Hereinafter, the present invention will be described in more detail by way of examples. Materials, the amount of use, ratios, treatment content, treatment procedures, and the like shown in the following examples can be appropriately changed without departing from the gist of the present invention. Therefore, the range of the present invention should not be interpreted restrictively by the following examples.

[Example 1-1]

As the frame body 20, an acrylic frame body having a size of the opening portion 22 of 40 mm□, a frame width of 5 mm, and a frame thickness of 20 mm was manufactured.
A PET film (Lumirror; manufactured by Toray Industries, Inc.) having a thickness of 50 µm was attached to the opening surface of the frame body 20 with a double-sided tape (Scotch manufactured by 3M Co., Ltd.) to manufacture the soundproof unit 14 shown in Fig. 13.
The first natural vibration frequency of the film 24 of the soundproof unit 14 was measured, and was lower than 100 Hz.

As the partition member 12, a plate-shaped member having a thickness of 50 mm and a width of 0.350 m and formed of a material of stainless steel was used.
On the upper end surface of the partition member 12, two soundproof units 14 were disposed in the height direction and seven soundproof units 14 were disposed in the width direction to manufacture the soundproof structure 10 shown in Fig. 13.
The height of the soundproof structure 10 including the soundproof unit 14 was 0.5 m.

[Example 1-2]

A soundproof structure was manufactured in the same manner as in Example 1-1 except that the thickness of the film was set to 125 µm.
The first natural vibration frequency of the film of the soundproof unit was 250 Hz.

[Example 1-3]

A soundproof structure was manufactured in the same manner as in Example 1-1 except that the thickness of the film was set to 250 µm.
The first natural vibration frequency of the film of the soundproof unit was 500 Hz.

[Comparative example 1-1]

A soundproof structure was manufactured in the same manner as in Example 1-1 except that there was no soundproof unit.
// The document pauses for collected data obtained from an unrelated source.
/-- An address lies in a set of segments; `off` picks where each stands. -/
def inSegs (l : List (Nat × Nat)) (a : Nat) : Bool := l.any (fun p => decide (p.1 ≤ a) && decide (a < p.1 + p.2))
def CopyDst.ranges (x : CopyDst) : List (Nat × Nat) :=
  match x.form with
  | .cpy2d => (List.range (bitsOf x.size 35 20)).map (fun r => ((x.base + r * bitsOf x.comp 63 32) % 2 ^ 64, bitsOf x.size 19 0))
  | .cpyg => [(x.base, bitsOf x.size 15 0 * 2 ^ bitsOf x.size 19 16)]
  | _ => [(x.base, bitsOf x.size 39 0)]

/-- The destination is a local offset. -/
def CopyOp.isLocal (o : CopyOp) : Bool := match o.form with | .cpyr => true | .cpyc => false | _ => o.dl

/-! ## Issue (R211, R213) -/

/-- Local ranges lie in the declared extent, or PAGE_PERM at the first byte that does not. -/
def localOk (img : Loaded) (acc : Nat) (rs : List (Nat × Nat)) : Except TrapInfo Unit :=
  match firstOutside img rs with
  | none => .ok ()
  | some e => .error (tPerm e acc)

/-- The destination of a landing, as ranges: of a CPYG the whole of it, whatever elements its list leaves untouched. -/
def landRanges (s : State) (c : Nat) (o : CopyOp) : List (Nat × Nat) :=
  match o.form with
  | .cpyg => [(o.dst.toNat, o.byteCount)]
  | _ => (o.segs s c 0 o.units).map (fun g => ((o.dst.toNat + g.2.1) % 2 ^ 64, g.2.2))

/-- Every local range of a copy (R213). -/
def localsOk (s : State) (o : CopyOp) : Except TrapInfo Unit := do
  let img := s.myImg
  let c := s.cur.core
  (if o.form = .cpyg then localOk img 5 [(bitsOf o.comp.toNat 21 0, 4 * o.units)] else .ok ())
  (if o.sl then localOk img 5 ((o.segs s c 0 o.units).map (fun g => (g.1, g.2.2))) else .ok ())
  (if o.dl && o.form ≠ .cpyr then localOk img 6 (if o.form = .cpyc then [(o.dst.toNat, 64)] else landRanges s c o) else .ok ())
  match o.bar with
  | some b => if o.dl then localOk img 6 [(b.toNat, 32)] else .ok ()
  | none => .ok ()

/-- Fields of a copy's extension word. -/
def copyOf (form : CopyForm) (q : SeqId) (line slot : Nat) (base ext : W32) (dst src size comp : Word) (bar : Option Word) : CopyOp :=
  let e := ext.toNat
  { form, seq := q, line, slot, base, ext, dst, src, size, comp,
    scope := Nat.max 1 (bitsOf e 31 29), bar, dl := e.testBit 20, sl := e.testBit 19, svc := bitsOf e 18 17,
    mask := bitsOf e 11 8, ring := if form = .cpyr then some (bitsOf e 10 8) else none, rslot := 0,
    post := if e.testBit 7 then some (bitsOf e 3 0) else none, share := none, cursor := 0, landings := [], status := 0,
    faddr := 0, facc := 0, aborted := false, cut := false, clash := [], rwait := none, rbad := 0, got := [], rtags := [], rq := 0, bo := none, pub := none }

def copyDstOf (asid : Nat) (o : CopyOp) : CopyDst :=
  { form := o.form, dl := o.isLocal, cores := o.landings.map (·.core), asid, base := o.dst.toNat, size := o.size.toNat, comp := o.comp.toNat }
/-- Two destinations have a byte in common (log 73); a CPYC writes nothing before its publish (log 75). -/
def dstMeet (x y : CopyDst) : Bool :=
  x.form != .cpyc && y.form != .cpyc && x.dl == y.dl && (if x.dl then x.cores.any y.cores.contains else x.asid == y.asid) &&
  x.ranges.any (fun p => y.ranges.any (fun q => decide (p.1 < q.1 + q.2) && decide (q.1 < p.1 + p.2)))
/-- The address space in which core `c` works. -/
def coreAsid (k : Core) : Nat := (k.task.map (·.asid)).getD 0

/-- The stretches of its core's SRAM that a copy reads and writes by local offset (06 R171, R192). -/
def CopyOp.sramReads (s : State) (c : Nat) (o : CopyOp) : List (Nat × Nat) :=
  (if o.sl then (o.segs s c 0 o.units).map (fun g => (g.1, g.2.2)) else []) ++
  (if o.form = .cpyg then [(bitsOf o.comp.toNat 21 0, 4 * o.units)] else [])
def CopyOp.sramWrites (s : State) (c : Nat) (o : CopyOp) : List (Nat × Nat) :=
  if o.isLocal && o.landings.any (fun l => l.core == c) then landRanges s c o else []

/-- Put a copy in flight: its landings, its overlap with the copies outstanding (13 R374), and its races with tile operations and
in its ring. A ring slot holds nothing defined until it has landed (09 R288). -/
def launchCopy (o : CopyOp) (c : Nat) (s : State) : State :=
  let cores := if o.form = .cpymc then ((List.range 4).filter (fun i => o.mask.testBit i)).map (fun i => c / 4 * 4 + i) else [c]
  let k := s.core c
  let ringBase (r n : Nat) : Nat := (k.ringOf r).base + n * (k.ringOf r).slotsz * 128
  let rs := match o.ring with
    | some r => ((k.ringOf r).tail + k.inflight r) % (Nat.max 1 (k.ringOf r).nslot)
    | none => 0
  let dst := match o.ring with | some r => BitVec.ofNat 64 (ringBase r rs) | none => o.dst
  let o := { o with rslot := rs, dst := dst, landings := cores.map (fun i => { core := i, admitted := none, status := 0 }) }
  let o := { o with sreads := o.sramReads s c, swrites := o.sramWrites s c }
  let me := copyDstOf (coreAsid k) o
  let meets := (s.cores.flatMap (fun (e : Nat × Core) => e.2.copies.map (copyDstOf (coreAsid e.2)))).filter (dstMeet me)
  let tell (k : Core) : Core := { k with copies := k.copies.map (fun p => if dstMeet me (copyDstOf (coreAsid k) p) then { p with clash := me :: p.clash } else p) }
  let s := match o.ring with
    | some r => ringRace r o.seq { s with unpub := { key := sramKey c dst.toNat, len := o.units, bar := none } :: s.unpub }
    | none => s
  let s := heat c ((s.core c).meetTiles o.sreads o.swrites) s
  let s := { s with cores := s.cores.map (fun (e : Nat × Core) => (e.1, if meets.isEmpty then e.2 else tell e.2)) }
  s.modCore c (fun k => { k with copies := k.copies ++ [{ o with clash := meets }] })

/-- The extension word of a copy (R211); `mid` is its bits 16:8, which the forms use for their own. -/
def copyExt (scope : BitVec 3) (bar : Bool) (breg : BitVec 6) (rt dl sl : Bool) (svc : BitVec 2) (mid : BitVec 9) (pe : Bool) (ev : BitVec 4) : W32 :=
  scope ++ BitVec.ofBool bar ++ breg ++ BitVec.ofBool rt ++ BitVec.ofBool dl ++ BitVec.ofBool sl ++ svc ++ mid ++ BitVec.ofBool pe ++ 0#3 ++ ev

/-- Issue a copy (R211, R213); as an access of its sequencer it follows an acquire that is outstanding (09 R276, R287). -/
def copyGo (form : CopyForm) (d : Word) (a : XReg) (size comp : Option Word) (bar : Bool) (breg : XReg) (rt pe : Bool) (ev : EvCh) (ext : W32) (s : State) : Out :=
  match size, comp with
  | some n, some m =>
    let q := s.mySeq
    let l := (lineOf s.me q q.line).getD 0
    let o := copyOf form s.cur.seq q.line q.slot (lineWord l q.slot) ext d (s.rx a) n m (if bar then some (s.rx breg) else none)
    let img := s.myImg
    let g := match o.ring with | some r => s.me.ringOf r | none => {}
    if !sizeOk form n.toNat m.toNat then trap tReserved s
    else match localsOk s o with
      | .error t => trap t s
      | .ok _ =>
        if form = .cpyr && (g.nslot = 0 || decide (g.slotsz * 128 < o.units)) then trap tRing s
        else if img.maxCopy = 0 then trap tOperand s
        else if rt && (rRoot s s.myRec = 0 || rWeight s s.myRec = 127) then trap tWeight s
        else if pe && s.me.evd ev.toNat = 0 then trap tEvent s
        else if s.me.ops.any (fun o => o.seq == s.cur.seq && o.isAcq) then stall s
        else if img.maxCopy ≤ s.me.copies.length || 255 ≤ s.me.nCopies s.cur.seq then stall s
        else if form = .cpyr && decide (g.nslot ≤ g.fill + s.me.inflight (bitsOf o.ext.toNat 10 8)) then stall s
        else if !rt then done 2 (launchCopy o s.cur.core s)
        else match splitWeight s with
          | .none' => trap tWeight s
          | .wait s => .next s
          | .got e r s => done 2 (launchCopy { o with share := some (e, r) } s.cur.core s)
  | _, _ => trap tConst s

def execCpy (d a : XReg) (b : Src) (scope : BitVec 3) (bar : Bool) (breg : BitVec 6) (rt dl sl : Bool) (svc : BitVec 2) (pe : Bool) (ev : BitVec 4) (s : State) : Out :=
  copyGo .cpy (s.rx d) a (srcI s b) (some 0) bar breg rt pe ev (copyExt scope bar breg rt dl sl svc 0 pe ev) s
def execCpy2d (d a b : XReg) (scope : BitVec 3) (bar : Bool) (breg : BitVec 6) (rt dl sl : Bool) (svc : BitVec 2) (pe : Bool) (ev : BitVec 4) (s : State) : Out :=
  copyGo .cpy2d (s.rx d) a (some (s.rx b)) (some (s.rx (b + 1))) bar breg rt pe ev (copyExt scope bar breg rt dl sl svc 0 pe ev) s
def execCpyg (d a b : XReg) (scope : BitVec 3) (bar : Bool) (breg : BitVec 6) (rt dl sl : Bool) (svc : BitVec 2) (pe : Bool) (ev : BitVec 4) (s : State) : Out :=
  copyGo .cpyg (s.rx d) a (some (s.rx b)) (some (s.rx (b + 1))) bar breg rt pe ev (copyExt scope bar breg rt dl sl svc 0 pe ev) s
def execCpymc (d a : XReg) (b : Src) (scope : BitVec 3) (bar : Bool) (breg : BitVec 6) (rt dl sl : Bool) (svc : BitVec 2) (mask : BitVec 4) (pe : Bool) (ev : BitVec 4) (s : State) : Out :=
  copyGo .cpymc (s.rx d) a (srcI s b) (some 0) bar breg rt pe ev (copyExt scope bar breg rt dl sl svc (0#5 ++ mask) pe ev) s
def execCpyc (d a : XReg) (b : Src) (scope : BitVec 3) (bar : Bool) (breg : BitVec 6) (rt dl sl : Bool) (svc : BitVec 2) (vreg : BitVec 6) (pe : Bool) (ev : BitVec 4) (s : State) : Out :=
  copyGo .cpyc (s.rx d) a (srcI s b) (some (s.rx vreg)) bar breg rt pe ev (copyExt scope bar breg rt dl sl svc (vreg ++ 0#3) pe ev) s
def execCpyr (a : XReg) (b : Src) (scope : BitVec 3) (bar : Bool) (breg : BitVec 6) (rt dl sl : Bool) (svc : BitVec 2) (ring : BitVec 3) (pe : Bool) (ev : BitVec 4) (s : State) : Out :=
  copyGo .cpyr 0 a (srcI s b) (some 0) bar breg rt pe ev (copyExt scope bar breg rt dl sl svc (0#6 ++ ring) pe ev) s

/-! ## The agent of a copy -/

/-- Session and address space under which core `c`'s copies translate. -/
def copySid (s : State) (c : Nat) : Nat := ((s.core c).task.map (·.sid)).getD 0
def copyAsid (s : State) (c : Nat) : Nat := ((s.core c).task.map (·.asid)).getD 0



/-- A range of a copy, translated or local. -/
def copyRange (s : State) (c : Nat) (loc : Option Nat) (need : Need) (a n : Nat) : Except (TrErr × Nat) (State × List Piece) :=
  match loc with
  | some lc => .ok (s, [{ key := sramKey lc a, len := n, home := .sram, ekey := 0, va := a }])
  | none => transLines (c / 64) (copySid s c) (copyAsid s c) need (pageList a n) s

/-- Address of the first marked object that a stretch touches. -/
def markOver (s : State) (p : Piece) : Option Nat :=
  if p.home.isRemote || p.len = 0 then none
  else (s.marks.find? (fun e => decide (e.1 * 128 < p.key + p.len) && decide (p.key < e.1 * 128 + 128) && e.2 != 0)).map (fun e =>
    let k := Nat.max p.key (e.1 * 128)
    s.objectAddr k (p.va + (k - p.key)))
/-- The stretches of a copy's destination for the marks of their lines. -/
def markRange (s : State) (c : Nat) (loc : Option Nat) (a n : Nat) : Except (TrErr × Nat) (State × List Piece) :=
  match loc with
  | some _ => copyRange s c loc .w a n
  | none => transMarks (c / 64) (copyAsid s c) (pageList a n) s

/-- The barrier of a landing at core `lc`: by local offset there, or by virtual address (R211). -/
def barRange (s : State) (c lc : Nat) (o : CopyOp) (b : Word) : Except (TrErr × Nat) (State × List Piece) :=
  copyRange s c (if o.dl then some lc else none) .rw b.toNat 32

/-! ## Admission (R214) -/

/-- The buffer object of a CPYC: its key, where its line is a buffer-object line. -/
def boKey (s : State) (c : Nat) (o : CopyOp) : Except (TrErr × Nat) (State × Option (Nat × Home)) :=
  match copyRange s c (if o.dl then some c else none) .rw o.dst.toNat 64 with
  | .error e => .error e
  | .ok (s, p :: _) => .ok (s, if p.home.isRemote || s.mark p.key = 2 && p.key % 128 = 0 then some (p.key, p.home) else none)
  | .ok (s, []) => .ok (s, none)


/-- Outcome of an admission: admitted; refused with a status and address, or with BUSY by the landing barrier at a key; or to be
tried again. -/
inductive Adm where
  | ok (s : State)
  | refuse (status faddr : Nat) (s : State)
  | busy (key : Nat) (s : State)
  | wait (s : State)

/-- The status of an admission read that fails (R214); a missing page, and a quota left to firmware, wait. -/
def admErr (e : TrErr × Nat) (s : State) : Adm :=
  match e.1 with
  | .absent _ => .wait s
  | .quota => .wait s
  | .perm => .refuse 11 e.2 s
  | .ecc => .refuse 5 e.2 s

/-- A package homes the range and no port reaches it (14 R394). -/
def unreachable (s : State) (c : Nat) (ps : List Piece) : Option Nat :=
  ps.findSome? (fun p => match p.home with | .remote k => if routeUp s (c / 64) k then none else some k | _ => none)

/-- Steps 1 and 2: the barrier. -/
def admitBar (s : State) (c lc : Nat) (o : CopyOp) : Adm :=
  match o.bar with
  | none => .ok s
  | some b =>
    match barRange s c lc o b with
    | .error e => admErr e s
    | .ok (s, ps) =>
      match unreachable s c ps with
      | some k => .refuse 12 k s
      | none =>
        match ps with
        | [p] =>
          if p.home.isRemote then .ok s
          else if p.key % 32 ≠ 0 || s.mark p.key ≠ 1 then .refuse 9 b.toNat s
          else if (s.badIn p.key 32).isSome then .refuse 5 b.toNat s
          else if (s.rd64 p.key).getLsbD 61 && (s.rd64 p.key).getLsbD 62 then .busy p.key s
          else .ok s
        | _ => .refuse 9 b.toNat s

/-- Step 3: the marks of the destination. -/
def admitDst (s : State) (c lc : Nat) (o : CopyOp) : List (Nat × Nat) → Adm
  | [] => .ok s
  | r :: rs =>
    match markRange s c (if o.isLocal then some lc else none) r.1 r.2 with
    | .error e => admErr e s
    | .ok (s, ps) =>
      match unreachable s c ps with
      | some k => .refuse 12 k s
      | none => match ps.findSome? (markOver s) with
        | some fa => .refuse 10 fa s
        | none => admitDst s c lc o rs

/-- The whole admission of a landing at core `lc`, but for what other packages answer. -/
def admission (s : State) (c lc : Nat) (o : CopyOp) : Adm :=
  let mineHere := match (s.core lc).task, (s.core c).task with
    | some t, some u => t.die == u.die && t.qslot == u.qslot && t.handler == u.handler
    | _, _ => false
  if lc ≠ c && !mineHere then .refuse 11 o.dst.toNat s
  else match admitBar s c lc o with
    | .ok s =>
      if o.form = .cpyc then
        match boKey s c o with
        | .error e => admErr e s
        | .ok (s, none) => .refuse 9 o.dst.toNat s
        | .ok (s, some (_, .remote k)) => if routeUp s (c / 64) k then .ok s else .refuse 12 k s
        | .ok (s, some (key, _)) => admitDst s c lc o [(boShadow s key, Nat.min o.units (bitsOf (s.rd64 (key + 16)).toNat 39 0))]
      else admitDst s c lc o (landRanges s c o)
    | r => r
That is, a single partition member is referred to as Comparative example 1-1. Therefore, the height of the partition member was 0.5 m.

[Comparative example 1-2]

A soundproof structure was manufactured in the same manner as in Example 1-1 except that there was no film, as in a soundproof structure 106 shown in Fig. 36. The soundproof structure 106 shown in Fig. 36 has a configuration in which the frame bodies 20b are arranged on the upper end surface of the partition member 12.

[Comparative example 1-3]

A soundproof structure was manufactured in the same manner as in Example 1-1 except that a soundproof unit 110, in which the opening portion of the frame body 20 is small and the first natural vibration frequency of the film 24 is outside the audible range, is used, as in a soundproof structure 108 shown in Fig. 37. Specifically, the size of the opening portion of the frame body 20 is 2 mm and the frame width is 1 mm. On the upper end surface of the partition member 12, 40 soundproof units 110 are disposed in the height direction and 140 soundproof units 110 are disposed in the width direction. The first natural vibration frequency of the film 24 of the soundproof unit 110 was over 20000 Hz.

[Comparative example 1-4]

A soundproof structure was manufactured in the same manner as in Comparative example 1-3 except that the material of the film was stainless steel and the thickness was 1000 µm.
The film can be regarded as a rigid body and does not vibrate.

[Evaluation]

The soundproofing effect was evaluated by calculating the insertion loss difference in a case where each soundproof structure was used.
Specifically, as shown in Fig. 28, a measurement space surrounded by an acrylic floor F, a wall surface W on which a sound absorbing body formed of urethane was entirely provided, and a ceiling C on which a sound absorbing body formed of urethane was entirely provided was prepared. The height of the measurement space was 1 m, the depth (length in the horizontal direction in the diagram) was 1.5 m, and the width (length in a direction perpendicular to the paper surface) was 0.350 m.
A speaker Q (FE103En, manufactured by FOSTEX Co., Ltd.) was disposed as a sound source on the floor F on one side of the wall W at the center in the width direction of the measurement space, and the soundproof structure 10 was provided at a position 0.5 m away from the speaker Q in the depth direction. Assuming that a region of 0.25 m × 0.25 m on the surface side of the soundproof structure 10 opposite to the speaker Q is a measurement region R, 5 × 5 microphones M (type 4160N, manufactured by Accor, Inc.) were provided at a distance of 41.7 mm in the measurement region R, and the sound pressure in the measurement region R was measured by the microphones M.
Assuming that the average value of the sound pressure measured by 25 microphones M in a state in which the soundproof structure 10 is not provided is Po and the average value of the sound pressure measured by 25 microphones M in a state in which the soundproof structure 10 is provided is P1, an insertion loss L is defined by the following equation. $L = 20 \times \log (|P|) (|0| / |P 1|)$
A difference Lx - L0 between the insertion loss Lx in each example and each comparative example and the insertion loss Lo in Comparative example 1-1, which was a single partition member, was calculated as an insertion loss difference ΔL. The fact that the value of the insertion loss difference ΔL is positive indicates that the soundproofing effect is higher than that of the single partition member, and the fact that the value of the insertion loss difference ΔL is negative indicates that the soundproofing effect is lower than that of the single partition member.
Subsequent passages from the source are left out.